A block of mass `m` is suspended by a rubber cord of natural length `l=(mg)/(k)`, where k is force constant of the cord. The block is lifted upwards so that the cord becomes just tight and then block is released suddently. Which of the following will not be true?

When the block is released suddenly, it starts to move down. During its downwards motion the rubber coed elongates. Hece, a tension is developed in it but the blocks continues to accelerate downwards till tension becomes equal to weight `mg` of the block. After this moment, the block continues to move down due to its velocity and rubber cord further elongates. Therefore tension becomes greater than the weight, hence, the block now retards and comes to an instantaneous rest. At lowest position of the block, strain energy in the cord equals loss of potential energy of the block. Suppose the block comes to an instantaneous rest when elongation of the rubber cord is equl to y. Then
`(1)/(2)ky^2=mgyimpliesy=(2mg)/(k)` and 0
Hence block will be instantaneously at rest, at `y=0` and at `y=(2mg)/(k)`. If fact, the block oscillates between these two values.

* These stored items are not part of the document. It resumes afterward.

theorem witness_FrameBufferWriteStoresLittleEndian :
    (beforeAccess false (.write (0x1000 + 0) .w32 1#32)).busy = false ∧ 0 < machineConfig.maxFrameBytes ∧ (0x1000 + 0) % Width.w32.bytes = 0 ∧
    (beforeAccess false (.write (0x1000 + 0) .w32 1#32)).agenda = .host (.write (0x1000 + 0) .w32 1#32) :: [] :=
  ⟨rfl, machine_frameBytes.1, by decide, rfl⟩

/-- A byte that has been written, and one that has not. -/
theorem witness_FrameBufferReadReturnsLittleEndian :
    (0 < machineConfig.maxFrameBytes ∧ (0x1000 + 0) % Width.w8.bytes = 0) ∧
    (∃ s : State, s.agenda = .host (.read (0x1000 + 0) .w8) :: [] ∧
      ∀ b, 0 ≤ b → b < 0 + Width.w8.bytes → b < machineConfig.maxFrameBytes → (s.fb.read b).isSome = true) ∧
    ∃ s : State, s.agenda = .host (.read (0x1000 + 0) .w8) :: [] ∧
      ∃ b, 0 ≤ b ∧ b < 0 + Width.w8.bytes ∧ b < machineConfig.maxFrameBytes ∧ s.fb.read b = none := by
  refine ⟨⟨machine_frameBytes.1, by decide⟩, ⟨{ beforeAccess false (.read (0x1000 + 0) .w8) with fb := [(0, 1#8)] }, rfl, ?_⟩,
    ⟨beforeAccess false (.read (0x1000 + 0) .w8), rfl, 0, by decide, by decide, machine_frameBytes.1, rfl⟩⟩
  intro b _ hb _
  have : b = 0 := by simp only [Width.bytes] at hb; omega
  subst this; rfl

/-- The last words of QM and SFI and the first of TC: written and idle; and not written, idle and busy. -/
theorem witness_OutputReadsReturnTheStoredWord :
    (∃ s : State, s.agenda = .host (.read 0x4FFC .w32) :: [] ∧ OutputAt s 0x4FFC (some 7#32) ∧ s.busy = false) ∧
    (∃ s : State, s.agenda = .host (.read 0x6000 .w32) :: [] ∧ OutputAt s 0x6000 (some 7#32) ∧ s.busy = false) ∧
    ∀ b, ∃ s : State, s.agenda = .host (.read 0x50FC .w32) :: [] ∧ OutputAt s 0x50FC none ∧ s.busy = b :=
  ⟨⟨{ beforeAccess false (.read 0x4FFC .w32) with qm := [(1023, 7#32)] }, rfl, .inl ⟨1023, by decide, by decide, rfl⟩, rfl⟩,
    ⟨{ beforeAccess false (.read 0x6000 .w32) with tc := [(0, 7#32)] }, rfl,
      .inr (.inr (.inr (.inr ⟨0, by decide, .inl ⟨by decide, rfl⟩⟩))), rfl⟩,
    fun b => ⟨beforeAccess b (.read 0x50FC .w32), rfl, .inr (.inr (.inl ⟨31, by decide, by decide, rfl⟩)), rfl⟩⟩

/-- An access of each kind of violation, and one that is none. -/
theorem witness_ProtocolViolationsStopTheRun :
    (∀ op, (beforeAccess false op).agenda = .host op :: []) ∧ 0x8000 ≤ 0x8000 ∧ 0x1002 % Width.w32.bytes ≠ 0 ∧
    (Width.w8 ≠ .w32 ∧ 0x20 < 0x24) ∧ ¬(0x8000 ≤ 0x1001 ∨ 0x1001 % Width.w8.bytes ≠ 0 ∨
      (Width.w8 ≠ .w32 ∧ (0x1001 < 0x24 ∨ (0x4000 ≤ 0x1001 ∧ 0x1001 < 0x5300) ∨ (0x6000 ≤ 0x1001 ∧ 0x1001 < 0x7000)))) :=
  ⟨fun _ => rfl, by decide⟩

/-- Both ends of each range of offsets; the first byte above FB, whatever its size, where R192 is not in force; narrow accesses; idle and busy. -/
theorem witness_ReservedOffsetsReadZeroAndIgnoreWrites :
    (∀ b op, (beforeAccess b op).agenda = .host op :: [] ∧ (beforeAccess b op).busy = b) ∧
    (∀ x ∈ [(0x24, Width.w32), (0xFFF, .w8), (0x1000 + machineConfig.maxFrameBytes, .w8), (0x3FFC, .w32), (0x5300, .w16), (0x5FFC, .w32)] ++
        [(0x6030, .w32), (0x6FFC, .w32), (0x7000, .w32), (0x7FFE, .w16)],
      x.1 % x.2.bytes = 0 ∧ ((0x24 ≤ x.1 ∧ x.1 < 0x1000) ∨ (0x1000 + machineConfig.maxFrameBytes ≤ x.1 ∧ x.1 < 0x4000) ∨
        (0x5300 ≤ x.1 ∧ x.1 < 0x6000) ∨ (0x6000 ≤ x.1 ∧ x.1 < 0x7000 ∧ 0x30 ≤ x.1 % 64 ∧ x.2 = .w32) ∨ (0x7000 ≤ x.1 ∧ x.1 < 0x8000))) ∧
    (∀ b, ∀ x ∈ [(0x24, Width.w32), (0xFFF, .w8), (bif b then 0x3000 else 0x1000 + machineConfig.maxFrameBytes, .w8), (0x3FFC, .w32), (0x5300, .w16), (0x5FFC, .w32)] ++
        [(0x4000, .w32), (0x52FC, .w32), (0x6FFC, .w32), (0x7FFF, .w8), (0x014, .w32), (0x020, .w32)],
      x.1 % x.2.bytes = 0 ∧ ((0x24 ≤ x.1 ∧ x.1 < 0x1000) ∨ (0x1000 + machineConfig.maxFrameBytes ≤ x.1 ∧ x.1 < 0x4000 ∧ (0x3000 ≤ x.1 ∨ b = false)) ∨
        (0x5300 ≤ x.1 ∧ x.1 < 0x6000) ∨ (0x7000 ≤ x.1 ∧ x.1 < 0x8000) ∨ (0x4000 ≤ x.1 ∧ x.1 < 0x8000 ∧ x.2 = .w32) ∨
        (0x014 ≤ x.1 ∧ x.1 < 0x024 ∧ x.2 = .w32))) := by
  have hm := machine_frameBytes
  refine ⟨fun _ _ => ⟨rfl, rfl⟩, ?_, fun b => ?_⟩
  · simp [Width.bytes, Nat.mod_one]
    omega
  · cases b <;> simp [Width.bytes, Nat.mod_one] <;> omega

theorem witness_HostReadsHaveNoSideEffect :
    ∃ s t : State, s.agenda = .host (.read 0x004 .w32) :: [] ∧ step s = .next t :=
  ⟨beforeAccess true (.read 0x004 .w32), { beforeAccess true (.read 0x004 .w32) with rdata := 1#32, agenda := [] }, rfl, rfl⟩

theorem witness_InputsAreFrozenWhileBusy :
    ∃ s t : State, s.busy = true ∧ s.agenda = .host (.write 0x00C .w32 5#32) :: [] ∧ step s = .next t :=
  ⟨beforeAccess true (.write 0x00C .w32 5#32), { beforeAccess true (.write 0x00C .w32 5#32) with ovr := true, agenda := [] }, rfl, rfl, rfl⟩

/-- An empty frame and a frame that fills FB. -/
theorem witness_LoadFrameLoadsTheBytes :
    State.reset.busy = false ∧ ([] : List Byte).length ≤ machineConfig.maxFrameBytes ∧
      (List.replicate machineConfig.maxFrameBytes 0xA5#8).length ≤ machineConfig.maxFrameBytes :=
  ⟨rfl, by simp, by simp⟩

theorem witness_EveryStepKeepsTheInvariant :
    ∃ s t : State, Inv machineConfig s ∧ s.busy = true ∧ step s = .next t ∧ t.done = true := by
  have hm := machine_frameBytes
  obtain ⟨t, h, hp⟩ := ends_next (o := step ((onZeros 1).issue 0x30000000#32)) (p := fun t => t.done) (by decide +kernel)
  refine ⟨_, t, ⟨⟨⟨rfl, ?_⟩, ⟨rfl, rfl⟩, ⟨rfl, rfl⟩, ⟨rfl, rfl⟩, ⟨rfl, rfl⟩, ⟨rfl, rfl⟩⟩, ⟨?_, ?_, ?_, ?_, ?_⟩, ?_⟩, rfl, h, hp⟩
  · show Memory.below machineConfig.maxFrameBytes [(0, 0#8)] = true
    simp only [Memory.below, List.all_cons, List.all_nil, Bool.and_true, decide_eq_true_eq]
    omega
  all_goals simp [onZeros, State.issue]
  omega

end Sys2Proof.Tests
end

section
/-! SUPPORT. What a command does depends on FB, BITPOS and BITLEN alone (00_scope.md R7): the relation that two runs over one stream keep,
as an instance of `TwinWrites`, and how the two runs end. -/

namespace Sys2Proof.Machine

Since the rubber cord is elastic, tension in it is directily proportional to elongation therefore, the block will perform SHM. Its amplitude will be equal to half of the distance between these extreme positions of the block or amplitude is
`(1)/(2)xx(2mg)/(k)=(mg)/(k)=l`
Hence option (b) is correct.
The angular frequency of its SHM will be equal to
`omega=sqrt((k)/(m))`
Since k and m are not given in the question, it cannot be calculated. Hence option (d) is not correct.